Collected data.
• • • •

-- ==== Sys2Proof/Tests/Slice0.lean ====
section
/-! SUPPORT. The model's own tests. The expected values are those of spec/95_test_vectors.md (S1 to S9, V1 to V82, P5 to P8) or of
the rule named; the witnesses at the end show, for each statement with hypotheses, a state and operands that meet them. -/

namespace Sys2Proof.Tests

open Machine

/-! ### States for the tests -/

/-- One instantiation of the OPEN parameters, all bytes distinct. -/
def cfg : Params where
  gateScan := 0xA1
  dataEntryMode := 0xA2
  borderWaveform := 0xA3
  updateCtrlA := 0xA4
  updateCtrlB := 0xA5
  tempSensor := 0xA6
  sleepMode := 0xA7
  rot := .r90
  modelIdProfile0 := 1
  busyTimeoutPolls := none
  pixelMsbFirst := true

/-- A panel that is known and idle. -/
def panel : Panel where
  regs :=
    { yMaxLow := 0xF9, yMaxHigh := 0, gateScan := 0xA1, dataEntry := 0xA2, xStart := 0, xEnd := 0x0F, yStartLow := 0,
      yStartHigh := 0, yEndLow := 0xF9, yEndHigh := 0, xCounter := 0, yCounterLow := 0, yCounterHigh := 0, border := 0xA3,
      updCtl1A := 0xA4, updCtl1B := 0xA5, tempSensor := 0xA6, updCtl2 := 0xF7, sleepCtl := 0 }
  opcode := none
  index := 0
  ram := []
  glass := []
  busy := false
  refreshing := false
  lost := false
  pending := none
  hazard := false
  draws := 1

/-- Reset, with the parameters and the panel above. -/
def start : State := { State.reset with cfg := cfg, panel := panel }

/-- With a session. -/
def opened : State := { start with session := .opened }

/-- Configured. -/
def ready : State := { opened with ps := .configured }

/-- `s` at a position of a running operation. -/
def at_ (s : State) (op : Instr) (pos k : Nat) : State := { s with seq := .running op pos k }

/-- `s` with these answers of BUSY. -/
def answering (s : State) (bs : List Bool) : State := { s with env := { s.env with busy := bs } }

/-- `s` with a bound on the polls. -/
def bounded (s : State) (n : Nat) : State := { s with cfg := { s.cfg with busyTimeoutPolls := some n } }

/-- `s` with the host about to present a word. -/
def presenting (s : State) (w : HostWord) : State := { s with host := [{ word := w, image := [] }] }

/-- The next state, where there is one. -/
def next? : Host.Outcome State Fault Refusal → Option State
  | .next t => some t
  | .fault _ => none
  | .refused _ => none

/-- The trace after an instruction. -/
def traceOf (i : Instr) (s : State) : Option (List Event) := (next? (exec i s)).map State.T

/-- `C:b` of 00_scope.md R14. -/
def C (b : Byte) : List Event := [.drv .dc false, .drv .cs false, .tx b, .drv .cs true]

/-- `D:b` of R14. -/
def D (b : Byte) : List Event := [.drv .dc true, .drv .cs false, .tx b, .drv .cs true]

/-! ### WellFormed refuses the ill-formed -/

theorem test_wf_paint_colour : (Instr.paint 0x7F).wf = false ∧ (Instr.paint 0x00).wf = true ∧ (Instr.paint 0xFF).wf = true := by
  decide

theorem test_wf_request_image :
    HostRequest.wf { word := 0x400, image := [0x00] } = false ∧ HostRequest.wf { word := 0x300, image := [0x00] } = false ∧
      HostRequest.wf { word := 0x300, image := [] } = true := by decide

theorem test_wf_params_bound : Params.wf { cfg with busyTimeoutPolls := some 0 } = false ∧ cfg.wf = true := by decide

/-! ### Decoding: the words of 30_encoding.md, written out -/

/-- R96, the column of binary opcodes; operand bytes as R94 and R95 lay them out (V13, V27). -/
theorem test_decode_opcodes :
    decode .panelOpcode [0b00010010] = .ok .swreset [] ∧
    decode .panelOpcode [0b00000001] = .ok .drvout [] ∧
    decode .panelOpcode [0b00010001] = .ok .dentry [] ∧
    decode .panelOpcode [0b01000100, 0b00000000, 0b00001111] = .ok (.ramxwin 0 120) [] ∧
    decode .panelOpcode [0b01000101, 0b00110100, 0b00010010, 0b11111001, 0b00000000] = .ok (.ramywin 0x1234 249) [] ∧
    decode .panelOpcode [0b01001110] = .ok .ramxcnt [] ∧
    decode .panelOpcode [0b01001111] = .ok .ramycnt [] ∧
    decode .panelOpcode [0b00111100] = .ok .border [] ∧
    decode .panelOpcode [0b00100001] = .ok .updctl1 [] ∧
    decode .panelOpcode [0b00011000] = .ok .tempsen [] ∧
    decode .panelOpcode [0b00100100] = .ok .wrram [] ∧
    decode .panelOpcode [0b00100010] = .ok .updctl2 [] ∧
    decode .panelOpcode [0b00100000] = .ok .activate [] ∧
    decode .panelOpcode [0b00010000] = .ok .dsleep [] ∧
    decode .panelOpcode [0b00010011] = .reject (.unknownOpcode 0x13) := by decide

/-- R90: DC in bit 8. A data byte equal to an opcode is data (V6). -/
theorem test_decode_symbols :
    decodeSymbol 0b0_0010_0100 = .cmd 0x24 ∧ decodeSymbol 0b1_0010_0100 = .dat 0x24 := by decide

/-- R93, R97; the words of 95_test_vectors.md. -/
theorem test_decode_host_words :
    decodeHostWord 0x001 = .ok (.openSession 1) ∧ decodeHostWord 0x100 = .ok .init ∧ decodeHostWord 0x200 = .ok (.paint 0x00) ∧
    decodeHostWord 0x2FF = .ok (.paint 0xFF) ∧ decodeHostWord 0x300 = .ok .clear ∧ decodeHostWord 0x400 = .ok .paintImage ∧
    decodeHostWord 0x500 = .ok .sleep := ⟨rfl, rfl, rfl, rfl, rfl, rfl, rfl⟩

• • • •

The required output is the number of lines in the records that contain the word "gateScan", with nothing added.

2